→ WORK ITEM: For this exercise, output the line containing "s.cfg.egressFrame ≤ s.egress.length" and every line after it through the end of the records, exactly, and no other line.

Stored records:
****************
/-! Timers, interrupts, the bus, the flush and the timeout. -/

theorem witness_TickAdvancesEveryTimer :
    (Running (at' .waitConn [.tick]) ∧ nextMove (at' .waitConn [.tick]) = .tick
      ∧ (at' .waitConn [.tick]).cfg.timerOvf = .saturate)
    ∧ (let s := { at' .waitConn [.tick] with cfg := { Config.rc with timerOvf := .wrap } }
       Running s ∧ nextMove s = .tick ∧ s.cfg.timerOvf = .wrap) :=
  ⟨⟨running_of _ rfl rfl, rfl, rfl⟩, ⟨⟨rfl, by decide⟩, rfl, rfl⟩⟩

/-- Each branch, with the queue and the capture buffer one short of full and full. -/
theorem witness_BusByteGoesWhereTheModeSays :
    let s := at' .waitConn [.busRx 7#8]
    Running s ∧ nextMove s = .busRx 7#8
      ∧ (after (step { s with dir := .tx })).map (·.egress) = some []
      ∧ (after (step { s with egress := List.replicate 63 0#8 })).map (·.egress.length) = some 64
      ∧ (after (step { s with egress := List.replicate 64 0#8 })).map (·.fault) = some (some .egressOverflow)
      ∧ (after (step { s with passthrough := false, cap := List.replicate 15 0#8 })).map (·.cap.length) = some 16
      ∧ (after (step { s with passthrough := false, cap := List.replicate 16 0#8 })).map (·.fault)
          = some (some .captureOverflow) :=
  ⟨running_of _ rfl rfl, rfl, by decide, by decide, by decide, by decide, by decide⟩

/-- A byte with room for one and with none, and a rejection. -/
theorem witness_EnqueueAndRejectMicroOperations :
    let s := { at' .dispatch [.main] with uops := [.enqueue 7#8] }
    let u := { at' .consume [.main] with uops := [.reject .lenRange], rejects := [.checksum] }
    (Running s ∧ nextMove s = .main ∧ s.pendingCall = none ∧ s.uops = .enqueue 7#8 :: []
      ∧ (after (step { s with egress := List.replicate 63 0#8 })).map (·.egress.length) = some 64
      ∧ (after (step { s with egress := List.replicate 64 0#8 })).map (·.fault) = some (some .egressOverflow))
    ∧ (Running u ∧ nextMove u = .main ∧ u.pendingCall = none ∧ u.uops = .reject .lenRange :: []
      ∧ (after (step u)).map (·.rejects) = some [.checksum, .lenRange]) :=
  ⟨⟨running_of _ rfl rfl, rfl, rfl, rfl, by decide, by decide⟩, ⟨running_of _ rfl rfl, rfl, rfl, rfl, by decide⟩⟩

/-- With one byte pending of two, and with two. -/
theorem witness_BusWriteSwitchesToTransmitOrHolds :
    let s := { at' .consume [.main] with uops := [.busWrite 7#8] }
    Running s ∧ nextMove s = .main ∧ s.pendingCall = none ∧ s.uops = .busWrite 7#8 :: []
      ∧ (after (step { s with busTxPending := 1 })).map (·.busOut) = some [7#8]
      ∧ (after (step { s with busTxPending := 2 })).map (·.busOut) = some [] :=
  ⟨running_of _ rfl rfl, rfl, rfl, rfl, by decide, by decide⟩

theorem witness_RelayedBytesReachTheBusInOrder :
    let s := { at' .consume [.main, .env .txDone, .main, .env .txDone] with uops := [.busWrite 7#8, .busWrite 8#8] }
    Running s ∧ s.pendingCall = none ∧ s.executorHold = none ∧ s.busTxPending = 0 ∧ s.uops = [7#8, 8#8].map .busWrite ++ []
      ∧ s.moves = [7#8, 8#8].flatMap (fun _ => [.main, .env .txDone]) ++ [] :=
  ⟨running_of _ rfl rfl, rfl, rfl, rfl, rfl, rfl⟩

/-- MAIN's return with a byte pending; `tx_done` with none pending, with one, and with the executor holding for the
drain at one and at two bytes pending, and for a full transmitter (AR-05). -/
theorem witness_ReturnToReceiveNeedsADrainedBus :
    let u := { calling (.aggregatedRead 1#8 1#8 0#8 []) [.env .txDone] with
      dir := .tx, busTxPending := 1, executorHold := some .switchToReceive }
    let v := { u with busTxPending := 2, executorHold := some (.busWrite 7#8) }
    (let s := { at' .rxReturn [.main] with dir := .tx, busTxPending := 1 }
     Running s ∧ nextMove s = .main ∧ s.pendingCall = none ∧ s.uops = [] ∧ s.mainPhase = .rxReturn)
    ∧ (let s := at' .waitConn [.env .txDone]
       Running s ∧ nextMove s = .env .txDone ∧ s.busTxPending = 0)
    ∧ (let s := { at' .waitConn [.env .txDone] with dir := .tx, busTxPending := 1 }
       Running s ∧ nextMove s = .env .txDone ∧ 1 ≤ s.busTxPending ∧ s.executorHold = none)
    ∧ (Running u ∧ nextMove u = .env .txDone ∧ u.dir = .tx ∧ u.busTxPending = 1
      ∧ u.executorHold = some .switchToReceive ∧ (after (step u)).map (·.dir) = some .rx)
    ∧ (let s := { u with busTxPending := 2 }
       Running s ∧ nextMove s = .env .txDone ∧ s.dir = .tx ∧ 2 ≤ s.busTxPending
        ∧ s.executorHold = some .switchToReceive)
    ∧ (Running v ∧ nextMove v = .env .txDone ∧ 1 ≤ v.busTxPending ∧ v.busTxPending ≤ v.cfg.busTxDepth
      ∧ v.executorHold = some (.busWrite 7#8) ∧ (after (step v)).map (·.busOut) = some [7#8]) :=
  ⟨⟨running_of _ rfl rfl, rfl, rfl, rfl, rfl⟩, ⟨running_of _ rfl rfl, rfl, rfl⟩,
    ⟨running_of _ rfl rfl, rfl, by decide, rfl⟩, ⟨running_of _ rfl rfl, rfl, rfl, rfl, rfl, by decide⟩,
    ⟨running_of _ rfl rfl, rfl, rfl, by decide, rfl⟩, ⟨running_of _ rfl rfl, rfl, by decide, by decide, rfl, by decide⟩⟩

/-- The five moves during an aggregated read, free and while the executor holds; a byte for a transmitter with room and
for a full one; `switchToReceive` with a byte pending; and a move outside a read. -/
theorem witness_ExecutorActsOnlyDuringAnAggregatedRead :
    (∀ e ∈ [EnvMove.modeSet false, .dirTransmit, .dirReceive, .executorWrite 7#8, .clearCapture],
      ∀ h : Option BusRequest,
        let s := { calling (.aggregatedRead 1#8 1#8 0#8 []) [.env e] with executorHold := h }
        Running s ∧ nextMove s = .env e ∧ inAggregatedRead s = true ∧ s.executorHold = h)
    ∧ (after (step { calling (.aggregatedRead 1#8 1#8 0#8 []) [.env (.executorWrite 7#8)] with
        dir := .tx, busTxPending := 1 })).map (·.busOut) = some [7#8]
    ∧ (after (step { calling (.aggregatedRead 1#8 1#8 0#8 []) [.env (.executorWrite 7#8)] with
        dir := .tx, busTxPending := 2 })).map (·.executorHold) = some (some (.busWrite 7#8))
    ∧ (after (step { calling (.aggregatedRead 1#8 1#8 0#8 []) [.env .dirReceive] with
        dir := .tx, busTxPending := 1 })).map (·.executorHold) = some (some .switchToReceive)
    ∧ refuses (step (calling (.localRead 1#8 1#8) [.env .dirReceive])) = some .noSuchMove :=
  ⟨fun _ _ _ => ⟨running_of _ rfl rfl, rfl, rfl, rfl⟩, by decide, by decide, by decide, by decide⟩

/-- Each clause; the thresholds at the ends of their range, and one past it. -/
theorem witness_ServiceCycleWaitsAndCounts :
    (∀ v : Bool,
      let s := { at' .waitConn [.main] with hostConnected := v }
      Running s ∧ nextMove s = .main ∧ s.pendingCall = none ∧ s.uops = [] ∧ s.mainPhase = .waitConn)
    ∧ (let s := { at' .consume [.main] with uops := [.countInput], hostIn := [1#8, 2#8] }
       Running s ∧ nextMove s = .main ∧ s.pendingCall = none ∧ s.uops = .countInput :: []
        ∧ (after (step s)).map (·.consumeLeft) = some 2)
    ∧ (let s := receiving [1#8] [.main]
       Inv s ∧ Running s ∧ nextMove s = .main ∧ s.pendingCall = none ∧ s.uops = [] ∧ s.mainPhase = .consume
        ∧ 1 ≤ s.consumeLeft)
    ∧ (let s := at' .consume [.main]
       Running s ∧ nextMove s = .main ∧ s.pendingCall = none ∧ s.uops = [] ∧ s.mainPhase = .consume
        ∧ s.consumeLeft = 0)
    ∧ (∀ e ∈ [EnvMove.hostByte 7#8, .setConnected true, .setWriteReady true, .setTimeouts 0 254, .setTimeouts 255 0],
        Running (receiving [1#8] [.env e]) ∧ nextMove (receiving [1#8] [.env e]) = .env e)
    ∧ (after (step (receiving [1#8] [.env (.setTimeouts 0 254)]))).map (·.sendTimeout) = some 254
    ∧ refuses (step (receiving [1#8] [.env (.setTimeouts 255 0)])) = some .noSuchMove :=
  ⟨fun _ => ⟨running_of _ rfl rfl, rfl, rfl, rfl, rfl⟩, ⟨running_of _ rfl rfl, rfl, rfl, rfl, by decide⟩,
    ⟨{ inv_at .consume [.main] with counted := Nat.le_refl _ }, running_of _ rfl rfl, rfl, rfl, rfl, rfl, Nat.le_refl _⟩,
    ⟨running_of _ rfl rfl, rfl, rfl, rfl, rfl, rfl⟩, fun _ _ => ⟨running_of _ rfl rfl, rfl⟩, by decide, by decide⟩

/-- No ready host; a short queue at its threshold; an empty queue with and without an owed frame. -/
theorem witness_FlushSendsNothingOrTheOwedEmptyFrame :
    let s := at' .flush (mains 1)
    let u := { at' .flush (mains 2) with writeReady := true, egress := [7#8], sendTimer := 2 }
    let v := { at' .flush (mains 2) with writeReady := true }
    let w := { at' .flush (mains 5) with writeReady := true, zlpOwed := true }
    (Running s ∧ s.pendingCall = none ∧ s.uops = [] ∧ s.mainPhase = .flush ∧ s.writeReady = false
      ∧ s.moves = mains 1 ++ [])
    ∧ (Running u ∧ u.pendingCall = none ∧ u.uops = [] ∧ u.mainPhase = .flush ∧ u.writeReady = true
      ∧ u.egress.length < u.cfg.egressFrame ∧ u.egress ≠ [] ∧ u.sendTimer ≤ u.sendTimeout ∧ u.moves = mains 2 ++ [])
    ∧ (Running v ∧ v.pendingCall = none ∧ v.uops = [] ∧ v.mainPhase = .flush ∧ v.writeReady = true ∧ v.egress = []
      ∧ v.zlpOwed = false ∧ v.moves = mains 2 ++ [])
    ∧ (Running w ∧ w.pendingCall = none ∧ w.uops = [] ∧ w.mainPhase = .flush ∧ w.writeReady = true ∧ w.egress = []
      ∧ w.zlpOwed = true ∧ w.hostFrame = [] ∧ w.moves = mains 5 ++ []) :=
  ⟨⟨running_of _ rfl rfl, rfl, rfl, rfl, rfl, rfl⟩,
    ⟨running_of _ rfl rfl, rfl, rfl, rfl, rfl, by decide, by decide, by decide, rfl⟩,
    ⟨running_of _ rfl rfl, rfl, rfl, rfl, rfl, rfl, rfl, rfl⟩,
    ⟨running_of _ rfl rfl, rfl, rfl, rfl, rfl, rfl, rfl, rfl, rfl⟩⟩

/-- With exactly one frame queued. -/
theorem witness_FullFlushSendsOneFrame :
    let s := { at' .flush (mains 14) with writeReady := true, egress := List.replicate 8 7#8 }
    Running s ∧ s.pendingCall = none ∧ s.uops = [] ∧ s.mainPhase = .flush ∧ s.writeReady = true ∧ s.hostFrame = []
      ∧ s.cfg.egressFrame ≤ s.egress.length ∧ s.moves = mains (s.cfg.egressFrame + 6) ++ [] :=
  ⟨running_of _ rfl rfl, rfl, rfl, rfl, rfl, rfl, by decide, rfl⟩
****************
→ SOLUTION TO THIS EXERCISE:
      ∧ s.cfg.egressFrame ≤ s.egress.length ∧ s.moves = mains (s.cfg.egressFrame + 6) ++ [] :=
  ⟨running_of _ rfl rfl, rfl, rfl, rfl, rfl, rfl, by decide, rfl⟩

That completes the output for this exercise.